We have a 15 month old filly. She is soooo laid back. We groom her and lead her and have started lunging her on just a walk working on whoa and go. She let's my five year old sit on her, who is just 40 pounds. She seems to love it. I'm always right there with her to keep them both safe. We have put the bareback pad on her and lightly cinched it just to get her used to the pressure and weird things us humans do. If she was nervous in anyway, I think we would wait longer to mess with her but she runs up to see us and genuinely loves my daughter. Do you think by two and a half if she is progressing well she could start being ridden by such a lightweight child. My daughter will be seven by then. Oh btw. She's a quarter Arab paint cross. She's pretty stocky and should be about 15 hands.


----------



## DraftyAiresMum

Pawsnfur said:


> We have a 15 month old filly. She is soooo laid back. We groom her and lead her and have started lunging her on just a walk working on whoa and go. She let's my five year old sit on her, who is just 40 pounds. She seems to love it. I'm always right there with her to keep them both safe. We have put the bareback pad on her and lightly cinched it just to get her used to the pressure and weird things us humans do. If she was nervous in anyway, I think we would wait longer to mess with her but she runs up to see us and genuinely loves my daughter. Do you think by two and a half if she is progressing well she could start being ridden by such a lightweight child. My daughter will be seven by then. Oh btw. She's a quarter Arab paint cross. She's pretty stocky and should be about 15 hands.

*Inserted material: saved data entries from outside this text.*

-- ==== Sys2Proof/Certificates/Slice0/Obligations.lean ====
section
/-!
DEFINITION. The statements for the provers. Most say what a command does and, as the whole next state is given, what it leaves alone.
-/

open Sys2Proof Sys2Proof.Machine

/-- The command at the front of the queue is done with the queue's rest; on an empty queue one nanosecond passes (log 1). Before it, at the end of a cycle of the
lane clock, the copies of end B that stood back for end A take their turn (R76) and the events of the cycle go to their routes (R443), and at the end of a
cycle of the serial island the characters that stood back for a read enter their FIFOs (R239); C then counts up, and a RESET command's firmware reset comes 1
ms after it (R396, log 30). No word of the table spells a command, so nothing is put in front. -/
def Obligations.StepTakesFront : Prop :=
  (∀ c r s, s.pending = c :: r → step s = exec c { s with pending := r })
  ∧ (∀ c s, step { s with pending := c :: s.pending } = exec c s)
  ∧ (∀ s s1 s2, s.pending = [] →
    s1 = (if laneCycle s.clk.c ≠ laneCycle (s.clk.c + 1) then flushEvents (flushTails s) else s) →
    s2 = (if s.clk.c % 10 = 9 then enterLates s1 else s1) →
    (s2.sys.dev = .off ∨ s2.sys.dev = .reset → step s = .next s2)
    ∧ (s2.sys.dev ≠ .off → s2.sys.dev ≠ .reset →
      step s = .next (fwFetch (commandReset (s2.onClk fun k => { k with c := (k.c + 1) % 2 ^ 64 })))))
  ∧ (∀ c, laneCycle c = c * 165 / 512)
  ∧ (∀ s, s.sys.resetAt = none → commandReset s = s)
  ∧ (∀ t s, s.sys.resetAt = some t → s.clk.c < t + 1000000 → commandReset s = s)
  ∧ (∀ t s, s.sys.resetAt = some t → t + 1000000 ≤ s.clk.c → commandReset s = enterReset .command false s)
  ∧ (∀ s, (∀ d ∈ s.loft.damage, d.2 = .one ∨ mib ≤ d.1) → fwFetch s = s)
  ∧ (∀ s, s.lane.tailB = [] → flushTails s = s)
  ∧ (∀ s, (∀ y ∈ s.ports, y.late = none) → enterLates s = s)
  ∧ (∀ (s : State) n w, decodeTableWord n w = none ∧ s.withFetchWord n w = s)

/-- What reset leaves, in the values that the spec gives: BOOT with both bypasses closed, C at 0, the ends DOWN, no role, no address and no key, an empty hayloft
in its canonical form, no session, and empty queues (R25, R30, R34, R39, R50, R70, R118, R160, R290, R361, R463). -/
def Obligations.ResetState : Prop :=
  Machine.Inv State.reset ∧ State.reset.sys.dev = .boot ∧ State.reset.sys.braced = false ∧ State.reset.sys.bypassA = .low ∧ State.reset.sys.bypassB = .low
  ∧ State.reset.ends.a.st = .down ∧ State.reset.ends.b.st = .down ∧ State.reset.ends.a.present = false ∧ State.reset.ends.b.nbr = none
  ∧ State.reset.lane.seq = 0 ∧ State.reset.lane.src = [] ∧ State.reset.lane.txq = [] ∧ State.reset.inaug.role = .none ∧ State.reset.inaug.car = none
  ∧ sysAddr State.reset = 0 ∧ State.reset.clk.c = 0 ∧ State.reset.clk.st = .free ∧ State.reset.clk.tepoch = 0 ∧ State.reset.ref.mrole = 255
  ∧ State.reset.sec.keys = [] ∧ State.reset.host.session = 0 ∧ State.reset.strm.session = 0 ∧ State.reset.loft.mem = [] ∧ State.reset.pending = []

/-- Above the absolute rating of VIN_LOGIC no behaviour of the device is stated (R493, R494), and the rows that bring such a level stop. No other command ends in
a fault in any state, and no command is refused. -/
def Obligations.OnlyRatingsStop : Prop :=
  (∀ mv s, 3800 < mv →
    exec (.supplyThreshold mv) s = .fault .outsideRatings ∧ exec (.supplyReturned mv) s = .fault .outsideRatings
    ∧ exec (.vinLogicRise mv) s = .fault .outsideRatings
    ∧ (∀ torn, exec (.supplyReset mv torn) s = .fault .outsideRatings)
    ∧ (∀ r o a b g, exec (.resetRelease mv r o a b g) s = .fault .outsideRatings)
    ∧ exec (.bracedEntry mv) s = .fault .outsideRatings
    ∧ (∀ low, exec (.bracedExit mv low) s = .fault .outsideRatings))
  ∧ (∀ i s, (∃ t, exec i s = .next t)
    ∨ (exec i s = .fault .outsideRatings ∧ ∃ mv, 3800 < mv ∧
        (i = .supplyThreshold mv ∨ i = .supplyReturned mv ∨ i = .vinLogicRise mv ∨ i = .bracedEntry mv ∨ (∃ low, i = .bracedExit mv low)
          ∨ (∃ torn, i = .supplyReset mv torn) ∨ (∃ r o a b g, i = .resetRelease mv r o a b g))))

/-- SUPPLY_THRESHOLD, SUPPLY_RETURNED, VIN_LOGIC_RISE and SUPPLY_RESET (R26, R470, R473, R492, R494): the thresholds with their tolerance of 30 mV, the event of
an excursion once and its extreme at the return, and the entry into RESET, which is OFF below 300 mV (log 30). -/
def Obligations.SupplyEdges : Prop :=
  (∀ mv s, alive s = true → 3435 < mv → mv ≤ 3800 → s.sys.supplyOut ≠ 1 →
    exec (.supplyThreshold mv) s
      = .next (raise 120 (mv * 65536 + 1) (s.onSys fun x => { x with vin := mv, supplyOut := 1, supplyExt := mv })))
  ∧ (∀ mv s, alive s = true → mv < 3165 → s.sys.supplyOut ≠ 2 →
    exec (.supplyThreshold mv) s
      = .next (raise 120 (mv * 65536 + 2) (s.onSys fun x => { x with vin := mv, supplyOut := 2, supplyExt := mv })))
  ∧ (∀ mv s, alive s = true → mv < 3165 → s.sys.supplyOut = 2 →
    exec (.supplyThreshold mv) s = .next (s.onSys fun x => { x with vin := mv, supplyExt := min x.supplyExt mv }))
  ∧ (∀ mv s, alive s = true → s.sys.supplyOut ≠ 0 → 3105 < mv → mv < 3495 →
    exec (.supplyReturned mv) s
      = .next (raise 120 (s.sys.supplyExt * 65536 + 3) (s.onSys fun x => { x with vin := mv, supplyOut := 0 })))
  ∧ (∀ mv s, s.sys.dev = .off → mv ≤ 3800 →
    exec (.vinLogicRise mv) s = .next (s.onSys fun x => { x with dev := .reset, cause := .supply, vin := mv }))
  ∧ (∀ mv torn s, s.sys.dev ≠ .off → mv < 2930 →
    exec (.supplyReset mv torn) s
      = .next ((enterReset .supply torn s).onSys fun x => { x with vin := mv, dev := if mv < 300 then .off else .reset }))

/-- PIN_RESET, WATCHDOG_EXPIRY, DIE_TEMPERATURE_SAMPLE, RESET_RELEASE and the command RESET (R26, R27, R300, R396, R478 to R481, R492): the entry into RESET, and
its release with the pins sampled, into BOOT or RECOVERY; RESET replies, and the firmware reset follows at a tick. Where the spec leaves a choice, this is the
model's: log 30. -/
def Obligations.ResetEdges : Prop :=
  (∀ torn s, s.sys.dev ≠ .off →
    exec (.pinReset torn) s = .next ((enterReset .porst torn s).onSys fun x => { x with porst := true }))
  ∧ (∀ s, watchdogRuns s = true → exec .watchdogExpiry s = .next (enterReset .watchdog false s))
  ∧ (∀ t s, alive s = true → 1350 ≤ t →
    exec (.dieTemperatureSample t) s
      = .next ((enterReset .thermal false (s.onSys fun x => { x with dieTemp := t })).onSys fun x =>
          { x with thermalHold := true, pendThermal := some t }))
  ∧ (∀ t s, alive s = true → 1150 < t → t < 1350 → s.sys.thermalWarn = false →
    exec (.dieTemperatureSample t) s
      = .next (raise 122 (tc 16 t * 65536 + 1) (s.onSys fun x => { x with dieTemp := t, thermalWarn := true })))
  ∧ (∀ t s, alive s = true → t < 1100 → s.sys.thermalWarn = true →
    exec (.dieTemperatureSample t) s
      = .next (raise 122 (tc 16 t * 65536 + 2) (s.onSys fun x => { x with dieTemp := t, thermalWarn := false })))
  ∧ (∀ mv own pinA pinB sig s, s.sys.dev = .reset → s.sys.thermalHold = false → 3070 < mv → mv ≤ 3800 →
    exec (.resetRelease mv false own pinA pinB sig) s
      = .next (txPin (securityStart ((s.onSys fun x => { x with dev := .boot, vin := mv, vinLow := mv, porst := false, ownLow := own,
                                                                ceremony := false, bypassA := .low, bypassB := .low }).onEnds fun e =>
          { e with a := { e.a with pin := pinA }, b := { e.b with pin := pinB } }))))
  ∧ (∀ mv own pinA pinB sig s, s.sys.dev = .reset → s.sys.thermalHold = false → 3070 < mv → mv ≤ 3800 →
    ∃ t, exec (.resetRelease mv true own pinA pinB sig) s = .next t ∧ t.sys.dev = .recovery ∧ t.sys.bootCode = 3
      ∧ t.sys.bypassA = .low ∧ t.sys.bypassB = .low ∧ t.sys.ownLow = own)
  ∧ (∀ via s, cmdRuns 0x00B 1 .operate via s = true →
    exec (.reset via) s = .next ((replyOk (cmdOf 0x00B via s) [] (takenBy 0x00B via s)).onSys fun x =>
      { x with resetAt := x.resetAt.orElse fun _ => some s.clk.c }))

/-- BRACED_ENTRY and BRACED_EXIT (R27, R473, R475, R492): the collector first, the overlay with its event and its notification; at the exit the held commands
follow. Where the spec leaves a choice, this is the model's: log 13 and 30. -/
def Obligations.Braced : Prop :=
  (∀ mv s, alive s = true → s.sys.dev ≠ .barn → s.sys.braced = false → mv < 3080 →
    exec (.bracedEntry mv) s
      = .next (notifyState s.sys.dev.code (raise2 121 1 mv (fieldSettle
          ((writeOut s).onSys fun x =>
            { x with braced := true, bracedAt := s.clk.c, vinLow := mv, vin := mv })))))
  ∧ (∀ mv low s, s.sys.braced = true → 3070 < mv → mv ≤ 3800 → s.cmd.held = [] → s.cmd.waiting = [] → s.sys.autoHeld = false →
    exec (.bracedExit mv low) s
      = .next (notifyState s.sys.dev.code (raise2 121 (min ((s.clk.c - s.sys.bracedAt) / 1000) 0xFFFFFF * 256 + 2) (min s.sys.vinLow low)
          ((fieldSettle (s.onSys fun x => { x with braced := false, vin := mv, vinLow := min s.sys.vinLow low })).onFlash fun f =>
            { f with op := f.op.map fun o => { o with started := true } }))))

/-- BOOT_IMAGE_VERIFIED, STARTUP_BEGIN, BYPASS_RELEASE and STARTUP_DONE (R26, R36, R300, R439, R447, R466, R485, R487): slot A, then slot B, then RECOVERY; the
boot count, the events of BOOT; the relays; the recipe. Where the spec leaves a choice, this is the model's: log 29 and 30. -/
def Obligations.BootToStopped : Prop :=
  (∀ ok sig s, s.sys.dev = .boot → s.sys.running = none →
    imageOk (wordBytes (slotOf s (b2n s.sys.triedA)).words) ok s = true →
    exec (.bootImageVerified ok sig) s
      = .next (startImage s.sys.triedA (wordBytes (slotOf s (b2n s.sys.triedA)).words)
          (when' (natBit (le (wordBytes (slotOf s (b2n s.sys.triedA)).words) 8 4) 0) (cntSec 7) (cntSec 7 s))))
  ∧ (∀ ok sig s, s.sys.dev = .boot → s.sys.running = none → s.sys.triedA = false →
    imageForm (wordBytes (slotOf s 0).words) = false →
    exec (.bootImageVerified ok sig) s = .next (s.onSys fun x => { x with triedA := true }))
  ∧ (∀ ok sig s, s.sys.dev = .boot → s.sys.running = none → s.sys.triedA = false →
    imageForm (wordBytes (slotOf s 0).words) = true → imageOk (wordBytes (slotOf s 0).words) ok s = false →
    exec (.bootImageVerified ok sig) s
      = .next ((when' (natBit (le (wordBytes (slotOf s 0).words) 8 4) 0) (cntSec 7) (cntSec 7 s)).onSys fun x => { x with triedA := true }))
  ∧ (∀ ok sig s, s.sys.dev = .boot → s.sys.running = none → s.sys.triedA = true →
    imageForm (wordBytes (slotOf s 1).words) = false →
    exec (.bootImageVerified ok sig) s = .next (enterRecovery 4 sig s))
  ∧ (∀ ok sig s, s.sys.dev = .boot → s.sys.running = none → s.sys.triedA = true →
    imageForm (wordBytes (slotOf s 1).words) = true → imageOk (wordBytes (slotOf s 1).words) ok s = false →
    exec (.bootImageVerified ok sig) s
      = .next (enterRecovery 4 sig (when' (natBit (le (wordBytes (slotOf s 1).words) 8 4) 0) (cntSec 7) (cntSec 7 s))))
  ∧ (∀ katOk s, s.sys.dev = .boot → s.sys.running ≠ none → s.sys.braced = false →
    ∃ t, exec (.startupBegin katOk) s = .next t ∧ t.sys.dev = .startup ∧ t.sys.katFail = (!katOk)
      ∧ t.flash.bootCount = (s.flash.bootCount + 1) % 2 ^ 32 ∧ t.ev.bootPend = [] ∧ t.flash.torn = false)
  ∧ (∀ s, s.sys.dev = .startup → s.ends.a.lock = true → s.ends.b.lock = true →
    exec (.bypassRelease true) s = .next (s.onSys fun x => { x with bypassA := .high, bypassB := .high, recipeDone := true }))
  ∧ (∀ sigA sigO s, s.sys.dev = .startup → s.sys.recipeDone = true →
    exec (.startupDone sigA sigO) s
      = .next (autoStart (raisePending (raise 123 (s.flash.bootCount % 2 ^ 24 * 256 + s.sys.cause.code)
          ((segLeave (setDev .stopped (loadAtStart sigA sigO s))).onSys fun x => { x with recipeDone := false })))))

If you want a completely honest answer, I think putting a 7-year-old child on a greenbroke horse of ANY age is irresponsible, at best. Greenbroke horses are just learning and don't know their cues well at all yet. To put a child on them, who may not be able to give the correct cues effectively, is asking for disaster, in my honest opinion. I highly doubt that, even with constant lessons from now until your filly is ready to ride, your seven-year-old would be able to train the horse correctly, which is exactly what would be happening every time she got into the saddle. Every rider is a trainer when they climb into that saddle, whether they realize it or not.


----------



## munschk

I think I'm part of the overly conservative group. We don't start backing our young horses till they're four. Before then, we'll do all the ground work, sacking out, getting them used to saddle/bridle, trailers etc. But we don't start any ridden work till they're 4 and nothing hectic (jumping etc.) until later.

I was a bit shocked when I met a Warmblood stallion owner who already has his four year old jumping a 1m. But it seemed like I was the only one who was worried.
_Posted via Mobile Device_


----------



## Spyder

munschk said:


> I think I'm part of the overly conservative group. We don't start backing our young horses till they're four. Before then, we'll do all the ground work, sacking out, getting them used to saddle/bridle, trailers etc. But we don't start any ridden work till they're 4 and nothing hectic (jumping etc.) until later.
> 
> I was a bit shocked when I met a Warmblood stallion owner who already has his four year old jumping a 1m. But it seemed like I was the only one who was worried.
> _Posted via Mobile Device_



Considering that stallions go through their final testing and approval at age three in Europe maybe the reason why no one was worried.


----------



## xxBarry Godden

In the UK, racing Thorobreds are trained and ridden as 2 yos - but otherwise the practice is frowned upon. Apart from being babes mentally, horses are undeveloped physically to carry the weight of an adult on their backs.

In the US traditionally Western riders break their QHs as 2 yos. However they do not jump their horses where the strain on the forelegs whilst landing is far too much for young stock.

The first year is for a foal to learn to be a horse from its mare
The second year is for the youngster to learn from other youngsters
The third year is to start ground work - with care not to overload the joints
The fourth year is for backing and some under saddle work

(PS the taller the horse, the more vulnerable the long legs to strain)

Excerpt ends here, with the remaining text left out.